Playwright Bekah Brunstetter: When I got the invitation to my high school reunion, I immediately decided I was going to write a play about it. I really like giving myself assignments and living my life while ALSO calling it research. It felt like a good way to turn a potentially hilarious and awkward experience into a MASTERPIECE! Or at least a play. I started working on it before the actual reunion, then finished it after. I was fascinated by my own strong desire to definitely fly back home and definitely miss work and definitely attend this reunion. I realized that I felt like I was a much better version of myself now than I was in high school (I was quite overweight and wore 97% old men’s clothes from Goodwill and was pretty self-conscious and not confident, but I guess, weren’t we all?) and so I wanted to go to the reunion and show that. Prove that. So I was thinking a lot about that when writing the play. Mostly I was thinking about people who peak in high school vs. people who don’t, and how the things that happen to us in those four years leave incredibly deep scars that we spend our adult lives trying to surgically remove.

KH: Exactly, and a lot of your plays deal with characters who find themselves on the borderline between adulthood and youth, and concern their decisions to either hang back or move forward. Is this a theme that you’ve been consciously exploring?

BB: Absolutely. As you get older, you keep waiting for that moment when you feel like a grown up — but it never comes. Sure, you start to notice that maybe like, you’re buying yourself nicer sheets, are taking adult gummy vitamins, are caring less about what people think of you, but I mean you never quite feel the intelligence or emotional maturity that you associate with your perception of adulthood. And honestly — I don’t know if we ever will. I have such clarity now on what was going on in my head in middle and high school, so I find myself writing and thinking a lot about those times. Maybe when I’m 50 I will understand myself now. I hope!

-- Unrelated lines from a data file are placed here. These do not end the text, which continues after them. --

-- ==== Sys2Proof/Machine/StringLayer.lean ====
section
/-! DEFINITION. The string layer (R11, R54 to R57): pure functions between the source's string-keyed API
and the command words, and back. No step uses them. -/

namespace Sys2Proof.Machine

/-- A property name to a PROP code by exact match; any other string gives 0xF (R54, D40). -/
def propOfName (name : String) : Nibble :=
  match Property.all.find? (fun q => q.name == name) with
  | some q => q.code
  | none => 0xF

/-- The code of a canonical label, or of a label with a suffix added to every canonical one (R55). -/
def canonicalCode (q : Property) (suffix label : String) : Option Byte :=
  (q.labels.findIdx? (fun e => e.1 ++ suffix == label)).map (BitVec.ofNat 8)

/-- The uppercase power labels (R55 step 2). No other property has them. -/
def powerAlias (q : Property) (label : String) : Option Byte :=
  if q = .powerState then
    if label == "OFF" then some 0 else if label == "ON" then some 1 else none
  else none

/-- The temperature labels with a ".0" suffix (R55 step 3). -/
def temperatureAlias (q : Property) (label : String) : Option Byte :=
  if q = .temperature then canonicalCode q ".0" label else none

/-- A label string of a property to a label code (R55): canonical, then the aliases, else 0xFF. -/
def labelOfName (q : Property) (label : String) : Byte :=
  match canonicalCode q "" label with
  | some c => c
  | none =>
    match powerAlias q label with
    | some c => c
    | none =>
      match temperatureAlias q label with
      | some c => c
      | none => noLabel

/-- The text of a label code GET or LSTL returns: the canonical label, and "" for 0xFF (R56). A code that
neither can return has no text. -/
def labelText (q : Property) (c : Byte) : Option String :=
  if c = noLabel then some "" else (q.labels[c.toNat]?).map Prod.fst

/-- The names LSTP's codes map back to (R54). -/
def propertyText (c : Byte) : Option String := (Property.all[c.toNat]?).map Property.name

/-- One uppercase hexadecimal digit. -/
def hexDigit (n : Nibble) : Char :=
  (['0', '1', '2', '3', '4', '5', '6', '7', '8', '9', 'A', 'B', 'C', 'D', 'E', 'F'].getD n.toNat '0')

/-- A byte as two uppercase hexadecimal digits (R56). -/
def hexByte (b : Byte) : List Char := [hexDigit (b.extractLsb' 4 4), hexDigit (b.extractLsb' 0 4)]

/-- The text of DUMP's response: uppercase pairs separated by one space, byte 0 first (R56, D29). -/
def dumpText (bytes : List Byte) : String :=
  String.ofList (((bytes.map hexByte).intersperse [' ']).flatten)

/-- A decimal numeral of a value up to `max`, without leading zeros (R57; log entry 12). -/
def decimalUpTo (max : Nat) (s : String) : Option Nat :=
  (List.range (max + 1)).find? (fun n => Nat.repr n == s)

/-- `<prop>` of the assembler syntax: a decimal code 0 to 15, or a property name (R57). -/
def propText (s : String) : Nibble :=
  match decimalUpTo 15 s with
  | some n => BitVec.ofNat 4 n
  | none => propOfName s

/-- The label code of a label string under a PROP code. The label of an unknown property is not looked up;
0xFF stands for it (log entry 12). -/
def labelUnder (p : Nibble) (label : String) : Byte :=
  match propOperand p with
  | some q => labelOfName q label
  | none => noLabel

/-- `<label>` of the assembler syntax: `#` and a decimal code 0 to 255, or a label string of the property
(R57). -/
def lblText (p : Nibble) (s : List Char) : Byte :=
  match s with
  | '#' :: digits =>
    match decimalUpTo 255 (String.ofList digits) with
    | some n => BitVec.ofNat 8 n
    | none => labelUnder p (String.ofList s)
  | _ => labelUnder p (String.ofList s)

/-- The text before the first separator, and the text after it if there is one. -/
def splitAtFirst (sep : Char) : List Char → List Char × Option (List Char)
  | [] => ([], none)
  | c :: cs =>
    if c = sep then ([], some cs)
    else (c :: (splitAtFirst sep cs).1, (splitAtFirst sep cs).2)

/-- The operands of SET: `<prop>, <label>`, with one comma and one space between them (R57). -/
def setOperands (r : List Char) : Option Instr :=
  match splitAtFirst ',' r with
  | (prop, some (' ' :: label)) =>
    let p := propText (String.ofList prop)
    some (.set p (lblText p label))
  | _ => none

/-- One line of assembly to its command (R57). A line that is not of the syntax has none. -/
def assembleInstr (line : String) : Option Instr :=
  match splitAtFirst ' ' line.toList with
  | (op, none) =>
    if String.ofList op == "LSTP" then some .lstp
    else if String.ofList op == "DUMP" then some .dump
    else if String.ofList op == "DEC" then some .dec
    else none
  | (op, some r) =>
    if String.ofList op == "LSTL" then some (.lstl (propText (String.ofList r)))
    else if String.ofList op == "GET" then some (.get (propText (String.ofList r)))
    else if String.ofList op == "SET" then setOperands r
    else none

/-- One line of assembly to its command word (R57). -/
def assembleLine (line : String) : Option Word := (assembleInstr line).map encode

/-- The calls of the source's controller API (R57). -/
inductive ApiCall where
  | listProperties
  | listLabels (name : String)
  | get (name : String)
  | set (name label : String)
  | dumpState
  | decode (raw : List Nat)
deriving DecidableEq, Repr

/-- The command an API call expands to (R57). An API call carries names and labels, never numeric codes, so
its strings go through R54 and R55 alone (log entry 12). -/
def apiInstr : ApiCall → Instr
  | .listProperties => .lstp
  | .listLabels name => .lstl (propOfName name)
  | .get name => .get (propOfName name)
  | .set name label => .set (propOfName name) (labelUnder (propOfName name) label)
  | .dumpState => .dump
  | .decode _ => .dec

/-- What the outside world does for an API call (R57): `decode(raw)` first loads the capture record. -/
def apiInputs (call : ApiCall) : List Input :=
  match call with
  | .decode raw => [.capture raw true, .command (encode (apiInstr call))]
  | _ => [.command (encode (apiInstr call))]

end Sys2Proof.Machine
end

KH: One of my favorite parts of the show is Ken Strong’s portrait, which is in the background of pretty much every scene. I love the two weird levels it operates on: both as an awkward centerpiece to the play, making an already kind of cheap event tackier somehow, but also profoundly deepening the reunion with a kind of memento mori, as though he had somehow peaked so hard in high school he literally couldn’t live in the real world. Where did he come from?

BB: I love that character/set piece, too. And can I just say: the portrait you made is beyond perfect and my new favorite prop and also thing in the whole world. Ken is an odd blend of fiction and reality: at my high school, there was a really lovely guy, Kent: very popular, very smart, and from what I recall, also very kind. He was liked by everyone and was kind and fair to everyone. He had tons of promise, but he was tragically killed in a car accident shortly after college graduation. At my reunion his absence was looming. His absence was felt, and sort of — ripped us all to a place where we were questioning our own lives. He was dead, we were alive. What were we doing with our lives? We deserved our lives? As I started crafting Little Man, I thought it would be interesting/terrible if this same guy was the guy who made Howie’s life miserable. That felt complicated to me in the best way.

KH: I was struck by the role that money and career success plays in these characters’ lives and their perceptions of how happy they are. Jed, Wendy and Andy are barely scraping by, Melissa’s parents just stopped paying her rent, and Howie lives in a weirdly uncomfortable luxury born out of his entrepreneurism. The Millennial generation has in some ways been defined by its relationship to wealth and class, its struggle to find employment in the wake of the Great Recession and its choice to reject or embrace the more traditional lifestyle of the generation that came before. Can you talk about that a bit in relationship to your work?

BB: I think the money thing relates to the thing I was rambling about regarding how we never feel like grown ups, not ever. Money provides security, but what I’ve found (after being broke for so long, and then finally starting to make some dough from TV work) is that mo’ money, mo’ problems, if you will. With money comes greater anxieties, and also a fear that your priorities and values are going to shift. A fear of becoming more material or shallow. I think about that a lot. I don’t want to ever become complacent. Howie’s got more money than he knows what to do with — but he still feels empty. As for the rest of the characters, there’s something so frustrating and sickening about growing older, like years are passing, but you don’t have the money to buy the things that match the age you are supposed to feel, or provide for the family that you made.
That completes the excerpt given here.